The July 17 edition also contained portraits of Joe Byrne and Steve Hart above a scene of dancing, instigated by the bushrangers, at the hotel on the night before the siege (ASK0828). Some seventy people were taken hostage by the gang but were released, before the siege reached its bloody climax and the hotel was burnt down. On June 26, Byrne and Dan Kelly went to the hut of Aaron Sherritt, erstwhile friend of Byrne’s and an associate of the gang but by then a police informer. Calling Sherritt from the hut on a pretext, Byrne shot him down. Despite a police presence in the hut, Byrne and Kelly made good their escape; two days later both men were dead at Glenrowan. Sherritt’s hut is shown in two of the drawings, one a plan of the attack on Sherritt, of ASK0835. Sherritt’s portrait, not shown in the collection below, is also available from the July 17 edition (ASK0823).

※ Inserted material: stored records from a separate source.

-- ==== Sys2Proof/Laws/OnlyFlags.lean ====
section
/-! SUPPORT. The frame of every operation of Sys2Proof/Machine/Flags.lean: which parts of the state it may change. -/

set_option linter.unusedTactic false
set_option linter.unreachableTactic false
set_option linter.unusedVariables false

namespace Sys2Proof.Machine

theorem State.freeByte_only {M : List Field} {s0 s : State} (hS : Only M s0 s)
    (hM : sub [.freeCount] M = true)  : Only M s0 (State.freeByte s).1 := by
  unfold State.freeByte
  repeat' (first
    | with_reducible exact hS
    | with_reducible assumption
    | exact sub_mono hM rfl
    | exact Or.inl (sub_mono hM rfl)
    | exact Or.inr rfl
    | exact Or.inr ⟨rfl, rfl, rfl, rfl, rfl⟩
    | exact Or.inr (fun k => k)
    | exact Or.inr (fun _ => rfl)
    | with_reducible refine only_ite (fun _ => ?_) (fun _ => ?_)
    | with_reducible refine only_iteFst (fun _ => ?_) (fun _ => ?_)
    | with_reducible apply only_withFreeCount
    | refine only_pair (by with_reducible assumption) ?_
    | refine only_optPair (by with_reducible assumption) ?_
    | refine only_opt (by with_reducible assumption) ?_
    | refine only_outcome (by with_reducible assumption) ?_
    | dsimp only
    | with_reducible intro _
    | split)

theorem State.setSrc_only {M : List Field} {s0 s : State} (hS : Only M s0 s)
    (hM : sub [.flt, .sources] M = true) (n : Byte) (v : SrcState) : Only M s0 (State.setSrc s n v) := by
  unfold State.setSrc
  repeat' (first
    | with_reducible exact hS
    | with_reducible assumption
    | exact sub_mono hM rfl
    | exact Or.inl (sub_mono hM rfl)
    | exact Or.inr rfl
    | exact Or.inr ⟨rfl, rfl, rfl, rfl, rfl⟩
    | exact Or.inr (fun k => k)
    | exact Or.inr (fun _ => rfl)
    | with_reducible refine only_ite (fun _ => ?_) (fun _ => ?_)
    | with_reducible apply only_withFlt
    | refine only_pair (by with_reducible assumption) ?_
    | refine only_optPair (by with_reducible assumption) ?_
    | refine only_opt (by with_reducible assumption) ?_
    | refine only_outcome (by with_reducible assumption) ?_
    | dsimp only
    | with_reducible intro _
    | split)

theorem State.evalPin_only {M : List Field} {s0 s : State} (hS : Only M s0 s)
    (hM : sub [.flt] M = true)  : Only M s0 (State.evalPin s) := by
  unfold State.evalPin
  repeat' (first
    | with_reducible exact hS
    | with_reducible assumption
    | exact sub_mono hM rfl
    | exact Or.inl (sub_mono hM rfl)
    | exact Or.inr rfl
    | exact Or.inr ⟨rfl, rfl, rfl, rfl, rfl⟩
    | exact Or.inr (fun k => k)
    | exact Or.inr (fun _ => rfl)
    | with_reducible refine only_ite (fun _ => ?_) (fun _ => ?_)
    | with_reducible apply only_withFlt
    | refine only_pair (by with_reducible assumption) ?_
    | refine only_optPair (by with_reducible assumption) ?_
    | refine only_opt (by with_reducible assumption) ?_
    | refine only_outcome (by with_reducible assumption) ?_
    | dsimp only
    | with_reducible intro _
    | split)

end Sys2Proof.Machine
end

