-- ==== Sys2Proof/Laws/OnlyOps.lean ====
section
/-! SUPPORT. The frame of every operation of Sys2Proof/Machine/Ops.lean: which parts of the state it may change. -/

set_option linter.unusedTactic false
set_option linter.unreachableTactic false
set_option linter.unusedVariables false

namespace Sys2Proof.Machine

theorem State.chartFault_only {M : List Field} {s0 s : State} (hS : Only M s0 s)
    (hM : sub [.gcs, .regs, .flt, .sources, .first, .sets, .cht, .log, .wch, .rings, .ios, .dcmds, .ports, .portGroups, .rowOps, .commits, .clusters, .scc, .interp, .mon, .pair, .chn, .hpus, .out] M = true) (req : LookupReq) (detail : Byte) (code : Byte) (pc : Nat) (diag : Bool) : Only M s0 (State.chartFault s req detail code pc diag) := by
  unfold State.chartFault
  repeat' (first
    | with_reducible exact hS
    | with_reducible assumption
    | exact sub_mono hM rfl
    | exact Or.inl (sub_mono hM rfl)
    | exact Or.inr rfl
    | exact Or.inr ⟨rfl, rfl, rfl, rfl, rfl⟩
    | exact Or.inr (fun k => k)
    | exact Or.inr (fun _ => rfl)
    | with_reducible refine only_ite (fun _ => ?_) (fun _ => ?_)
    | with_reducible apply State.count32_only
    | with_reducible apply State.preserve_only
    | with_reducible apply State.raise_only
    | with_reducible apply only_withCht
    | refine only_pair (by with_reducible assumption) ?_
    | refine only_optPair (by with_reducible assumption) ?_
    | refine only_opt (by with_reducible assumption) ?_
    | refine only_outcome (by with_reducible assumption) ?_
    | dsimp only
    | with_reducible intro _
    | split)

theorem State.stripeBearings_only {M : List Field} {s0 s : State} (hS : Only M s0 s)
    (hM : sub [.gcs, .regs, .flt, .sources, .first, .sets, .cht, .log, .wch, .rings, .ios, .dcmds, .ports, .portGroups, .rowOps, .commits, .clusters, .scc, .interp, .mon, .pair, .chn, .hpus, .out] M = true) (set : BitVec 6) (rev : Revision) (stripe : Nat) (cls : LookupClass) : Only M s0 (State.stripeBearings s set rev stripe cls).1 := by
  unfold State.stripeBearings
  repeat' (first
    | with_reducible exact hS
    | with_reducible assumption
    | exact sub_mono hM rfl
    | exact Or.inl (sub_mono hM rfl)
    | exact Or.inr rfl
    | exact Or.inr ⟨rfl, rfl, rfl, rfl, rfl⟩
    | exact Or.inr (fun k => k)
    | exact Or.inr (fun _ => rfl)
    | with_reducible refine only_ite (fun _ => ?_) (fun _ => ?_)
    | with_reducible refine only_iteFst (fun _ => ?_) (fun _ => ?_)
    | with_reducible exact only_none
    | with_reducible refine only_iteOpt (fun _ => ?_) (fun _ => ?_)
    | with_reducible refine only_iteOptFst (fun _ => ?_) (fun _ => ?_)
    | with_reducible refine only_getD ?_ ?_
    | with_reducible refine only_mapOpt ?_ (fun _ _ => ?_)
    | with_reducible refine only_mapState ?_ (fun _ _ => ?_)
    | with_reducible refine only_mapFst ?_ (fun _ _ => ?_)
    | with_reducible refine only_bindFst ?_ (fun _ _ => ?_)
    | with_reducible refine only_foldlOpt ?_ (fun _ _ _ => ?_)
    | with_reducible refine only_someFst ?_
    | with_reducible refine only_some ?_
    | with_reducible apply State.chartFault_only
    | with_reducible apply State.count64_only
    | refine only_pair (by with_reducible assumption) ?_
    | refine only_optPair (by with_reducible assumption) ?_
    | refine only_opt (by with_reducible assumption) ?_
    | refine only_outcome (by with_reducible assumption) ?_
    | dsimp only
    | with_reducible intro _
    | split)

theorem State.submit_only {M : List Field} {s0 s : State} (hS : Only M s0 s)
    (hM : sub [.dcmds, .ports, .out] M = true) (c : DriveCmd) : Only M s0 (State.submit s c) := by
  unfold State.submit
  repeat' (first
    | with_reducible exact hS
    | with_reducible assumption
    | exact sub_mono hM rfl
    | exact Or.inl (sub_mono hM rfl)
    | exact Or.inr rfl
    | exact Or.inr ⟨rfl, rfl, rfl, rfl, rfl⟩
    | exact Or.inr (fun k => k)
    | exact Or.inr (fun _ => rfl)
    | with_reducible refine only_ite (fun _ => ?_) (fun _ => ?_)
    | with_reducible apply State.emit_only
    | with_reducible apply State.modPort_only
    | with_reducible apply only_withDcmds
    | refine only_pair (by with_reducible assumption) ?_
    | refine only_optPair (by with_reducible assumption) ?_
    | refine only_opt (by with_reducible assumption) ?_
    | refine only_outcome (by with_reducible assumption) ?_
    | dsimp only
    | with_reducible intro _
    | split)

theorem State.issueWaiting_only {M : List Field} {s0 s : State} (hS : Only M s0 s)
    (hM : sub [.dcmds, .out] M = true) (p : Byte) : Only M s0 (State.issueWaiting s p) := by
  unfold State.issueWaiting
  repeat' (first
    | with_reducible exact hS
    | with_reducible assumption
    | exact sub_mono hM rfl
    | exact Or.inl (sub_mono hM rfl)
    | exact Or.inr rfl
    | exact Or.inr ⟨rfl, rfl, rfl, rfl, rfl⟩
    | exact Or.inr (fun k => k)
    | exact Or.inr (fun _ => rfl)
    | with_reducible refine only_ite (fun _ => ?_) (fun _ => ?_)
    | with_reducible apply State.emit_only
    | with_reducible apply only_withDcmds
    | with_reducible refine only_foldl ?_ (fun _ _ _ => ?_)
    | with_reducible refine only_foldlFst ?_ (fun _ _ _ => ?_)
    | refine only_pair (by with_reducible assumption) ?_
    | refine only_optPair (by with_reducible assumption) ?_
    | refine only_opt (by with_reducible assumption) ?_
    | refine only_outcome (by with_reducible assumption) ?_
    | dsimp only
    | with_reducible intro _
    | split)

theorem State.touchRow_only {M : List Field} {s0 s : State} (hS : Only M s0 s)
    (hM : sub [.sets, .dcmds, .rowOps] M = true) (set : BitVec 6) (stripe : Nat) (row : Nat) (byRebuild : Bool) : Only M s0 (State.touchRow s set stripe row byRebuild) := by
  unfold State.touchRow
  repeat' (first
    | with_reducible exact hS
    | with_reducible assumption
    | exact sub_mono hM rfl
    | exact Or.inl (sub_mono hM rfl)
    | exact Or.inr rfl
    | exact Or.inr ⟨rfl, rfl, rfl, rfl, rfl⟩
    | exact Or.inr (fun k => k)
    | exact Or.inr (fun _ => rfl)
    | with_reducible refine only_ite (fun _ => ?_) (fun _ => ?_)
    | with_reducible apply State.modSet_only
    | with_reducible apply only_withDcmds
    | with_reducible apply only_withRowOps
    | refine only_pair (by with_reducible assumption) ?_
    | refine only_optPair (by with_reducible assumption) ?_
    | refine only_opt (by with_reducible assumption) ?_
    | refine only_outcome (by with_reducible assumption) ?_
    | dsimp only
    | with_reducible intro _
    | split)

By the time of the July 31 edition, more details were available. The schoolmaster at Glenrowan, Mr. Curnow, escaped from the bushrangers and during the night made his way along the railway, to warn the special train carrying reinforcements from Melbourne that it was in imminent danger of wreck, because the outlaws had taken up part of the track (ASK0837). Anticipating the manoeuvre a pilot engine was sent ahead up the line in advance of the main train. ASK0836 shows the interior of the press carriage attached to the special train. Interestingly, but for the title, the portrait of Kelly (ASK 0832), is not that of a desperado.
In custody, his three bushranging companions destroyed, Kelly was eventually removed to Melbourne to face trial. The cover of The Australasian Sketcher of August 14 shows Kelly before his accusers (ASK0827). In order to satisfy the legal requirements relating to jurisdiction, Kelly was taken back to Beechworth to be formally charged. ASK0830 shows him seated in the guard’s van of the train specially organised for that purpose.
On October 29, 1880 Kelly was found guilty of the murder of Constable Lonigon two years before in October, 1878 and sentenced to hang. His execution took place at the Melbourne Gaol on November 11, 1880, at 10.00am (ASK0831).